Parallels to the Woolrich story are evident in India, the largest producer of cotton in the world. Arvind Mills, of the Lalbhai Group in Ahmedabad, is India’s largest denim manufacturer and one of Asia’s top exporters of jeans. Established in 1897, the firm led textile production during anti-colonial struggles of the 1930s and emerged as top-tier apparel manufacturer in the post-Independence period after 1947.
By the 1980s, the CEO and Managing Director Sanjay Lalbhai also faced increasing competition from cheaper domestic manufacturing in India’s informal power loom sector, and decided to build brand equity. In a recent Harvard Business School interview conducted by Dr. Sudev Sheth for the Creating Emerging Markets project, Lalbhai explained the situation:
“Arvind was at that time a 100% domestic company, making women’s fabrics, women’s blouse pieces, dress materials, and things like that. We were into all these domestic product categories. We were a very premium company. Our products were very well-known. Our brand was very well established. It had a history of success. It had excellent management. It had very good distribution. But these products started getting manufactured by the power loom at much lower prices and the distribution we had started buying from them, rather than us. It was quite obvious that we would die. I started realizing in the ‘90s that the most rewarding thing would be to make the final apparel and brand it because branding gives you that pricing power. Branding differentiates and once you build a brand, you can command a different pricing vis-à-vis the commodity.”
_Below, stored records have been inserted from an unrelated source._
/-- A magnitude rounded to a multiple of `2^q`: the integer multiple, whether it is inexact, and the truncated
multiple. -/
def roundAt (mode rb : Nat) (neg : Bool) (m : Nat) (e : Int) (sticky : Bool) (q : Int) : Nat × Bool × Nat :=
  let i := shiftBy m (e - q)
  let k := (q - e).toNat
  let r := shiftRem m (e - q)
  let up := roundUp mode rb neg i r k sticky
  (if up then i + 1 else i, r != 0 || sticky, i)

/-- The exponent of the leading bit of a nonzero magnitude. -/
def leadExp (m : Nat) (e : Int) : Int := e + (bitLen m : Int) - 1

/-- A magnitude rounded to `p` significant bits with smallest normal exponent `emin` (R50): the integer significand and
its exponent, inexact, tiny after rounding, and the truncated significand. -/
structure Rounded where
  i : Nat
  q : Int
  inexact : Bool
  tiny : Bool
  trunc : Nat
  deriving DecidableEq, Repr

/-- Rounding to a binary float format's precision (R49, R50, R51). -/
def roundFloat (p : Nat) (emin : Int) (mode rb : Nat) (neg : Bool) (m : Nat) (e : Int) (sticky : Bool) : Rounded :=
  let lead := leadExp m e
  let qn := lead - ((p : Int) - 1)
  let qmin := emin - ((p : Int) - 1)
  let q := max qn qmin
  let (i, inexact, tr) := roundAt mode rb neg m e sticky q
  let (iu, _, _) := roundAt mode rb neg m e sticky qn
  let tiny := decide (lead < emin) && iu != 0 && !(lead == emin - 1 && iu == 2 ^ p)
  { i := i, q := q, inexact := inexact, tiny := tiny, trunc := tr }

/-- A binary float format: precision, exponent bits, bias, whether it has infinities (E4M3 has none, R42). -/
structure FloatFmt where
  p : Nat
  ebits : Nat
  bias : Int
  hasInf : Bool
  deriving DecidableEq, Repr

/-- binary32 (R40). -/
def fp32 : FloatFmt := { p := 24, ebits := 8, bias := 127, hasInf := true }
/-- binary16 (R40). -/
def fp16 : FloatFmt := { p := 11, ebits := 5, bias := 15, hasInf := true }
/-- BF16 (R40). -/
def bf16 : FloatFmt := { p := 8, ebits := 8, bias := 127, hasInf := true }
/-- E4M3 (R42). -/
def e4m3 : FloatFmt := { p := 4, ebits := 4, bias := 7, hasInf := false }
/-- E5M2 (R42). -/
def e5m2 : FloatFmt := { p := 3, ebits := 5, bias := 15, hasInf := true }
/-- A36 (R36). -/
def a36 : FloatFmt := { p := 27, ebits := 9, bias := 255, hasInf := true }

namespace FloatFmt

/-- The exponent of the smallest normal value. -/
def emin (f : FloatFmt) : Int := 1 - f.bias

/-- The width of a pattern. -/
def width (f : FloatFmt) : Nat := f.p + f.ebits

/-- The largest finite magnitude as a significand and an exponent. -/
def maxSig (f : FloatFmt) : Nat := if f.hasInf then 2 ^ f.p - 1 else 2 ^ f.p - 2

/-- The exponent of the largest finite magnitude's last place. -/
def maxQ (f : FloatFmt) : Int :=
  (if f.hasInf then (2 ^ f.ebits - 2 : Nat) else (2 ^ f.ebits - 1 : Nat)) - f.bias - ((f.p : Int) - 1)

/-- Whether `i · 2^q` exceeds the largest finite magnitude. -/
def beyond (f : FloatFmt) (i : Nat) (q : Int) : Bool :=
  if q ≤ f.maxQ then decide (f.maxSig < shiftBy i (q - f.maxQ)) ||
      (shiftBy i (q - f.maxQ) == f.maxSig && shiftRem i (q - f.maxQ) != 0)
  else i != 0

/-- The pattern of a sign, an exponent field and a fraction. -/
def pat (f : FloatFmt) (neg : Bool) (ex fr : Nat) : Nat :=
  (if neg then 2 ^ (f.p - 1 + f.ebits) else 0) + ex * 2 ^ (f.p - 1) + fr
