-- ==== Sys2Proof/Machine/Shape.lean ====
section
/-! DEFINITION. Shape records (R224, R225), the addresses of couriers (R220), and what a courier command has still to
read of its source (R227, R337). -/

namespace Sys2Proof.Machine

/-! ### Addresses (R220) -/

/-- Whether an address has one of the two forms. -/
def formOk (x : Nat) : Bool := if x.testBit 63 then bits x 62 22 == 0 else bits x 62 52 == 0

/-- An address moved by a signed number of bytes; its form is kept (R224, R236). -/
def formAdd (x : Nat) (n : Int) : Nat := (x / 2 ^ 63) * 2 ^ 63 + wrap 63 (((x % 2 ^ 63 : Nat) : Int) + n)

/-- The translation of an address of command `m` of core `c`: a local offset below 3 MiB lies in the core's scratchpad
(log 15), a virtual address is translated under the state that the command issued in. -/
def cpXlate (st : State) (c : Nat) (m : CpCmd) (x : Nat) (write : Bool) : XRes :=
  if x.testBit 63 then
    if x % 2 ^ 63 < scratchBytes then .ok (windowBase c + x % 2 ^ 63) 0 (tmodePadded (coreOf st c)) else .fault 3
  else xlate st c (courierTlb st c (m.ctl.toNat % 8)) m.lvl m.asid m.keyid x write

/-! ### Shape records (R224) -/

/-- A shape: base, format, view, and the extents and strides of its dimensions; an INT4 shape counts pairs of nibbles,
its elements of one byte (R224). -/
structure Shape where
  base : Nat
  fmt : Nat
  view : Bool
  dims : List Nat
  strs : List Int
  deriving DecidableEq, Repr

/-- DIMk. -/
def recDim (b : List Byte) (k : Nat) : Nat := field b (16 + 3 * k) 3
/-- STRk. -/
def recStr (b : List Byte) (k : Nat) : Int := sint 40 (field b (34 + 5 * k) 5)
/-- RANK. -/
def recRank (b : List Byte) : Nat := bits (field b 9 1) 2 0
/-- FMT. -/
def recFmt (b : List Byte) : Nat := bits (field b 8 1) 3 0

/-- The alignment of an element (R225). -/
def fmtAlign (fmt : Nat) : Nat :=
  match fmt with
  | 0x0 => 4
  | 0xB => 4
  | 0x1 => 2
  | 0x2 => 2
  | 0x8 => 2
  | 0x9 => 2
  | _ => 1

/-- The bytes of an element; of a pair for INT4 (R224). -/
def elBytes (fmt : Nat) : Nat :=
  match fmt with
  | 0x8 => 18
  | 0x7 => 1
  | f => fmtBits f / 8

/-- The format codes that a shape record may name (R225). -/
def recFmtOk (f : Nat) : Bool := decide (f < 12) && f != 0xA

/-- The element count of a record (R224, R225). -/
def recCount (b : List Byte) : Nat := ((List.range (recRank b)).map (recDim b)).foldl (· * ·) 1

/-- The conditions under which a record is rejected (R225). -/
def recBad (b : List Byte) : Bool :=
  let r := recRank b
  let f := recFmt b
  let al := fmtAlign f
  bits (field b 8 1) 7 4 != 0 || bits (field b 9 1) 7 3 != 0 || bits (field b 10 1) 7 1 != 0 || field b 11 5 != 0 ||
    !formOk (field b 0 8) || r == 0 || r == 7 || !recFmtOk f ||
    ((List.range 6).any fun k => if k < r then recDim b k == 0 else recDim b k != 0 || recStr b k != 0) ||
    decide (2 ^ 32 < recCount b) || (f == 7 && (recStr b 0 != 0 || recDim b 0 % 2 != 0)) ||
    field b 0 8 % al != 0 || (List.range r).any fun k => recStr b k % al != 0

/-- The shape of a record. -/
def shapeOf (b : List Byte) : Shape :=
  let r := recRank b
  let f := recFmt b
  let dims := (List.range r).map (recDim b)
  let strs := (List.range r).map (recStr b)
  { base := field b 0 8, fmt := f, view := (field b 10 1).testBit 0
    dims := if f = 7 then dims.set 0 (dims.headD 0 / 2) else dims
    strs := if f = 7 then strs.set 0 1 else strs }

/-- The number of elements. -/
def shapeCount (s : Shape) : Nat := s.dims.foldl (· * ·) 1

/-- The byte displacement of the element of sequence number `e`; the first index runs fastest (R224). -/
def dispOf : List Nat → List Int → Nat → Int
  | d :: ds, x :: xs, e => (e % d : Nat) * x + dispOf ds xs (e / d)
  | _, _, _ => 0

/-- The address of element `e`. -/
def shapeAddr (s : Shape) (e : Nat) : Nat := formAdd s.base (dispOf s.dims s.strs e)

/-! ### Operand images (R175, R176) -/

/-- Passes of an operand format; 0 for a code that names none. -/
def imgPasses (f : Nat) : Nat :=
  match f with
  | 0x0 => 6
  | 0x1 => 3
  | 0x2 => 3
  | 0x3 => 2
  | 0x4 => 2
  | 0x6 => 2
  | 0x7 => 1
  | 0x8 => 1
  | _ => 0

/-- Z of a format. -/
def imgZ (f : Nat) : Int :=
  match f with
  | 0x0 => 150
  | 0x1 => 25
  | 0x2 => 134
  | 0x3 => 10
  | 0x4 => 17
  | 0x8 => 10
  | _ => 0

/-- V of a format: the bytes of an image. -/
def imgBytes (f : Nat) : Nat :=
  match f with
  | 0x0 => 576
  | 0x1 => 384
  | 0x2 => 384
  | 0x3 => 320
  | 0x4 => 320
  | 0x6 => 192
  | 0x7 => 128
  | _ => 256

/-! ### The units of a command

Every command is a sequence of units, each read from one place of the source: an element, or a byte of the Sorter's
copy. -/

/-- The Sorter's nest in an auxiliary entry (R236): block length, counts and strides of levels. -/
def sortLen (aux : List Byte) : Nat := bits (field aux 8 4) 15 0 + 1
/-- Levels in use. -/
def sortNlev (aux : List Byte) : Nat := bits (field aux 8 4) 18 16
/-- Count of level `l`. -/
def sortCnt (aux : List Byte) (l : Nat) : Nat := if l < sortNlev aux then field aux (16 + 13 * l) 3 + 1 else 1
/-- Source stride of a level. -/
def sortS (aux : List Byte) (l : Nat) : Int := sint 40 (field aux (19 + 13 * l) 5)
/-- Destination stride of a level. -/
def sortD (aux : List Byte) (l : Nat) : Int := sint 40 (field aux (24 + 13 * l) 5)

/-- The six counts. -/
def sortDims (aux : List Byte) : List Nat := (List.range 6).map (sortCnt aux)

/-- How many units a command has. -/
def srcUnits (m : CpCmd) : Nat :=
  if m.op = 0x07 then (sortDims m.aux).foldl (· * ·) 1 * sortLen m.aux else shapeCount (shapeOf m.aux)

/-- The address of unit `u` of the source. -/
def srcAddr (m : CpCmd) (u : Nat) : Nat :=
  if m.op = 0x07 then
    let n := sortLen m.aux
    formAdd (formAdd (field m.aux 0 8) (dispOf (sortDims m.aux) ((List.range 6).map (sortS m.aux)) (u / n))) ((u % n : Nat) : Int)
  else shapeAddr (shapeOf m.aux) u

/-- The bytes of a unit of the source. -/
def srcBytes (m : CpCmd) : Nat := if m.op = 0x07 then 1 else elBytes (shapeOf m.aux).fmt

/-- Whether unit `u` of the source of command `m` meets `n` bytes at virtual address `va` and physical address `pa`. -/
def unitMeets (st : State) (c : Nat) (m : CpCmd) (u va pa n : Nat) : Bool :=
  let x := srcAddr m u
  let k := srcBytes m
  (x < 2 ^ 63 && decide (x < va + n) && decide (va < x + k)) ||
    (match cpXlate st c m x false with
     | .ok p _ _ => decide (p < pa + n) && decide (pa < p + k)
     | _ => false)

/-- Whether unit `u` of the source lies in the scratchpad of core `c` itself. -/
def unitOwn (st : State) (c : Nat) (m : CpCmd) (u : Nat) : Bool :=
  match cpXlate st c m (srcAddr m u) false with
  | .ok p _ _ => decide (windowBase c ≤ p) && decide (p < windowBase c + scratchBytes)
  | _ => false

/-- Whether a command writes plane images (R233, R234). -/
def cmdPlanes (m : CpCmd) : Bool :=
  match m.op with
  | 0x04 => bits m.ctl.toNat 15 14 == 1
  | 0x0C => bits m.ctl.toNat 15 14 == 1
  | 0x05 => m.ctl.toNat.testBit 16
  | _ => false

/-- The destination format of a command (R228, R234). -/
def cmdFmt (m : CpCmd) : Nat :=
  match m.op with
  | 0x05 => if m.ctl.toNat.testBit 16 then bits m.ctl.toNat 47 44 else recFmt m.aux
  | 0x07 => 6
  | _ => bits m.ctl.toNat 9 6

/-- Units that one plane image takes. -/
def unitsPerImage (m : CpCmd) : Nat := (shapeOf m.aux).dims.headD 1

/-- The units of the source that a running or halted command has read: those of a plane image are read when its last line
lands. -/
def unitsRead (m : CpCmd) (r : CpRun) : Nat :=
  if cmdPlanes m then 64 * r.elem / imgBytes (cmdFmt m) * unitsPerImage m else r.elem

/-- The first command of a queue that has started, with its progress. -/
def startedOf (q : Queue) : Option (CpCmd × CpRun) :=
  match q.cmds.head?, q.running with
  | some m, some r => some (m, r)
  | _, _ => none

/-- Whether a store of core `c` of `n` bytes meets a byte that one of its running or halted commands has still to read
(R337); a snapshot of the swizzled view needs no hold. -/
def cpUnread (st : State) (c va pa n : Nat) : Bool :=
  (coreOf st c).cp.queues.any fun q =>
    match startedOf q.2 with
    | none => false
    | some (m, r) =>
      (List.range (srcUnits m - unitsRead m r)).any fun i =>
        unitMeets st c m (unitsRead m r + i) va pa n && !(m.cap.isSome && unitOwn st c m (unitsRead m r + i))

end Sys2Proof.Machine
end

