-- ==== Sys2Proof/Machine/Vector.lean ====
section
/-! DEFINITION. VA operations (R143 to R163): lane by lane on 64 lanes of 32 bits, results and flags after the latency
of R90. -/

namespace Sys2Proof.Machine

/-- Results lane by lane, with the flags of all lanes ORed. -/
def lanewise (f : Nat → Lane × Flags8) : Vec × Flags8 :=
  let r := (List.range 64).map f
  (ofLanes (r.map (·.1)), r.foldl (fun a x => a ||| x.2) 0)

/-- A mask from a predicate on lanes, with flags. -/
def lanemask (f : Nat → Bool × Flags8) : Word × Flags8 :=
  let r := (List.range 64).map f
  (BitVec.ofNat 64 ((r.zip (List.range 64)).foldl (fun a x => a + b2n x.1.1 * 2 ^ x.2) 0), r.foldl (fun a x => a ||| x.2) 0)

/-- Lane `i` of a vector as an FP32 number. -/
def laneNum (v : Vec) (i : Nat) : Num := fp32.toNum (laneOf v i).toNat

/-- The source code of unit VA0 or VA1's vector result. -/
def vaR (u : BitVec 1) : Nat := if u = 0 then 0x0F3 else 0x0F5
/-- Of its mask result. -/
def vaM (u : BitVec 1) : Nat := if u = 0 then 0x0F4 else 0x0F6
/-- Its unit number (R61). -/
def vaUnit (u : BitVec 1) : Nat := if u = 0 then 4 else 5

/-- An operation that delivers a vector. -/
def vaOp (u : BitVec 1) (lat : Nat) (chk : Args → Check) (f : State → Args → Vec × Flags8) : Trigger :=
  { unit := vaUnit u
    check := fun _ a => chk a
    act := fun st a =>
      let (v, fl) := f st a
      modCore st a.core fun k => launchResult k (vaR u) (some (.v v)) fl lat 0 }

/-- An operation that delivers a mask. -/
def vaMaskOp (u : BitVec 1) (lat : Nat) (chk : Args → Check) (f : State → Args → Word × Flags8) : Trigger :=
  { unit := vaUnit u
    check := fun _ a => chk a
    act := fun st a =>
      let (v, fl) := f st a
      modCore st a.core fun k => launchResult k (vaM u) (some (.s v)) fl lat 0 }

/-- No check. -/
def noChk (_ : Args) : Check := .ok

/-! ### Rounding control and keys (R147) -/

/-- The rounding control in lane 0 of port d: bits [2:0], the rest reserved, codes 5 to 7 ILLCTL. -/
def rmChk (a : Args) : Check := illctlIf (decide (4 < a.d.toNat)) 3 a.d.toNat

/-- The key in lanes 1 to 3 of a control port. -/
def keyOf (st : State) (core : Nat) (v : Vec) : RngKey :=
  let l2 := (laneOf v 2).toNat
  { seed := (coreOf st core).csr.seed.toNat, step := (laneOf v 1).toNat, tag := l2 % 2 ^ 16,
    base := (l2 / 2 ^ 16) * 2 ^ 32 + (laneOf v 3).toNat }

/-- A rounding to FP32 as a lane. -/
def toLane (r : Nat × Flags8) (f : Flags8) : Lane × Flags8 := (BitVec.ofNat 32 r.1, r.2 ||| f)

/-- An operation that rounds an exact result of the lanes to FP32 by port d (R148, R149). -/
def vaRound (u : BitVec 1) (f : Bool → Num → Num → Num → Num × Flags8) : Trigger :=
  vaOp u 5 rmChk fun st a =>
    let mode := a.d.toNat
    let key := keyOf st a.core a.vd
    lanewise fun i =>
      let (x, fl) := f (mode == 2) (laneNum a.va i) (laneNum a.vb i) (laneNum a.vc i)
      toLane (roundFmt fp32 false mode (if mode = 4 then rbOf key i else 0) (.num x)) fl

/-- fadd. -/
def trigFadd (u : BitVec 1) : Trigger := vaRound u fun rd a b _ => addN rd a b
/-- fsub. -/
def trigFsub (u : BitVec 1) : Trigger := vaRound u fun rd a b _ => addN rd a (negN b)
/-- fmul. -/
def trigFmul (u : BitVec 1) : Trigger := vaRound u fun _ a b _ => mulN a b
/-- fma. -/
def trigFma (u : BitVec 1) : Trigger := vaRound u fun rd a b c => fmaN rd a b c
/-- fms. -/
def trigFms (u : BitVec 1) : Trigger := vaRound u fun rd a b c => fmaN rd a b (negN c)

/-- The canonical NaN. -/
def nanLane : Lane := 0x7FC00000

/-- Whether pattern `a` is below `b` among numbers, −0 below +0 (R150). -/
def fpBelow (a b : Lane) : Bool :=
  let x := fp32.toNum a.toNat
  let y := fp32.toNum b.toNat
  ltN x y || (isZero x && isZero y && signOf x && !signOf y)

/-- fmin (R150), and fmax with `big`. -/
def fpMinMax (big : Bool) (a b : Lane) : Lane × Flags8 :=
  let x := fp32.toNum a.toNat
  let y := fp32.toNum b.toNat
  let fl := sigFlag x ||| sigFlag y
  match isNan x, isNan y with
  | true, true => (nanLane, fl)
  | true, false => (b, fl)
  | false, true => (a, fl)
  | false, false => (if big then (if fpBelow a b then b else a) else (if fpBelow b a then b else a), fl)

/-- fabs and fneg (R150). -/
def fpSign (f : Lane → Lane) (a : Lane) : Lane × Flags8 :=
  let x := fp32.toNum a.toNat
  if isNan x then (nanLane, sigFlag x) else (f a, 0)

/-- fmin. -/
def trigFmin (u : BitVec 1) : Trigger := vaOp u 5 noChk fun _ a => lanewise fun i => fpMinMax false (laneOf a.va i) (laneOf a.vb i)
/-- fmax. -/
def trigFmax (u : BitVec 1) : Trigger := vaOp u 5 noChk fun _ a => lanewise fun i => fpMinMax true (laneOf a.va i) (laneOf a.vb i)
/-- fabs. -/
def trigFabs (u : BitVec 1) : Trigger := vaOp u 5 noChk fun _ a => lanewise fun i => fpSign (· &&& 0x7FFFFFFF) (laneOf a.va i)
/-- fneg. -/
def trigFneg (u : BitVec 1) : Trigger := vaOp u 5 noChk fun _ a => lanewise fun i => fpSign (· ^^^ 0x80000000) (laneOf a.va i)

/-- A compare (R151): `any` says that every NaN is invalid. -/
def vaCmp (u : BitVec 1) (any : Bool) (f : Num → Num → Bool) : Trigger :=
  vaMaskOp u 5 noChk fun _ a => lanemask fun i =>
    let x := laneNum a.va i
    let y := laneNum a.vb i
    (f x y, if any then fif (isNan x || isNan y) fNV else sigFlag x ||| sigFlag y)

/-- fcmp.eq. -/
def trigFcmpEq (u : BitVec 1) : Trigger := vaCmp u false eqN
/-- fcmp.lt. -/
def trigFcmpLt (u : BitVec 1) : Trigger := vaCmp u true ltN
/-- fcmp.le. -/
def trigFcmpLe (u : BitVec 1) : Trigger := vaCmp u true fun x y => ltN x y || eqN x y
/-- fcmp.un. -/
def trigFcmpUn (u : BitVec 1) : Trigger := vaCmp u false fun x y => isNan x || isNan y

/-- fsel (R152). -/
def trigFsel (u : BitVec 1) : Trigger :=
  vaOp u 2 (fun a => selMCheck a.d 3) fun st a =>
    let m := selMVal st a a.d
    lanewise fun i => (if m.toNat.testBit i then laneOf a.va i else laneOf a.vb i, 0)

/-! ### Integer lanes (R153, R154) -/

/-- An integer operation of the lanes. -/
def vaInt (u : BitVec 1) (f : Lane → Lane → Lane) : Trigger :=
  vaOp u 2 noChk fun _ a => lanewise fun i => (f (laneOf a.va i) (laneOf a.vb i), 0)

/-- An integer compare. -/
def vaIcmp (u : BitVec 1) (f : Lane → Lane → Bool) : Trigger :=
  vaMaskOp u 2 noChk fun _ a => lanemask fun i => (f (laneOf a.va i) (laneOf a.vb i), 0)

/-- iadd. -/
def trigIadd (u : BitVec 1) : Trigger := vaInt u (· + ·)
/-- isub. -/
def trigIsub (u : BitVec 1) : Trigger := vaInt u (· - ·)
/-- imul. -/
def trigImul (u : BitVec 1) : Trigger := vaInt u (· * ·)
/-- imulh. -/
def trigImulh (u : BitVec 1) : Trigger := vaInt u fun a b => BitVec.ofInt 32 (a.toInt * b.toInt / 2 ^ 32)
/-- iand. -/
def trigIand (u : BitVec 1) : Trigger := vaInt u (· &&& ·)
/-- ior. -/
def trigIor (u : BitVec 1) : Trigger := vaInt u (· ||| ·)
/-- ixor. -/
def trigIxor (u : BitVec 1) : Trigger := vaInt u (· ^^^ ·)
/-- ishl. -/
def trigIshl (u : BitVec 1) : Trigger := vaInt u fun a b => a <<< (b.toNat % 32)
/-- ishr. -/
def trigIshr (u : BitVec 1) : Trigger := vaInt u fun a b => a >>> (b.toNat % 32)
/-- isar. -/
def trigIsar (u : BitVec 1) : Trigger := vaInt u fun a b => a.sshiftRight (b.toNat % 32)
/-- imin. -/
def trigImin (u : BitVec 1) : Trigger := vaInt u fun a b => if b.slt a then b else a
/-- imax. -/
def trigImax (u : BitVec 1) : Trigger := vaInt u fun a b => if a.slt b then b else a
/-- iminu. -/
def trigIminu (u : BitVec 1) : Trigger := vaInt u fun a b => if b.ult a then b else a
/-- imaxu. -/
def trigImaxu (u : BitVec 1) : Trigger := vaInt u fun a b => if a.ult b then b else a
/-- icmp.eq. -/
def trigIcmpEq (u : BitVec 1) : Trigger := vaIcmp u (· == ·)
/-- icmp.lt. -/
def trigIcmpLt (u : BitVec 1) : Trigger := vaIcmp u BitVec.slt
/-- icmp.ltu. -/
def trigIcmpLtu (u : BitVec 1) : Trigger := vaIcmp u BitVec.ult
While Arvind continues to produce fabrics, they are increasingly moving towards building a portfolio of brands, both international and homegrown. The strategy has been to divest themselves of manufacturing assets and mills, taking a distinctly asset light approach to maintain agility and move up the value chain. In addition, they are moving away from organic materials like cotton in favor of synthetic fabrics that are cheaper to produce and easily manipulated to achieved desired fabric quality. As major players have retreated from manufacturing, first-tier suppliers have absorbed former brand competencies. Not only manufacturing, but quality control and even garment design are now routinely expected from suppliers.
What these studies have taught us is that brand equity is decreasingly tied to productive capacity. What matters at Woolrich is not being Made in America, but capitalizing on the symbolic geography of “Americana.” The authentic image of Americana derives from 187 years of local production, but the image has become more powerful than the fact. Indeed, Woolrich found greater success abroad than at home. In Italy and other parts of Europe, the symbolic geography of heritage at Woolrich was held in higher esteem than the physical geography of actual production.
Across India today, many long-standing companies across industries, such as Arvind, Raymond, and Tata, are moving up the value chain into retail outlets. As companies strategize financial boom and bust cycles, our research demonstrates how history can be strategically leveraged to build global brand equity, especially in a world that no longer values small company towns, multi-generation mill workers, and costly fixed assets.
Finally, moments of crisis such as the current pandemic are ideal times to leverage brand equity. Whether it is Woolrich licensing their name to foreign manufacturers amidst de-industrialization in the 1980s, outright selling their brand in recent years, or Arvind gradually moving away from physical assets to build brick-and-mortar stores across India, these companies demonstrate how historical legacies can be tapped to build truly global brands that can withstand uncertainty.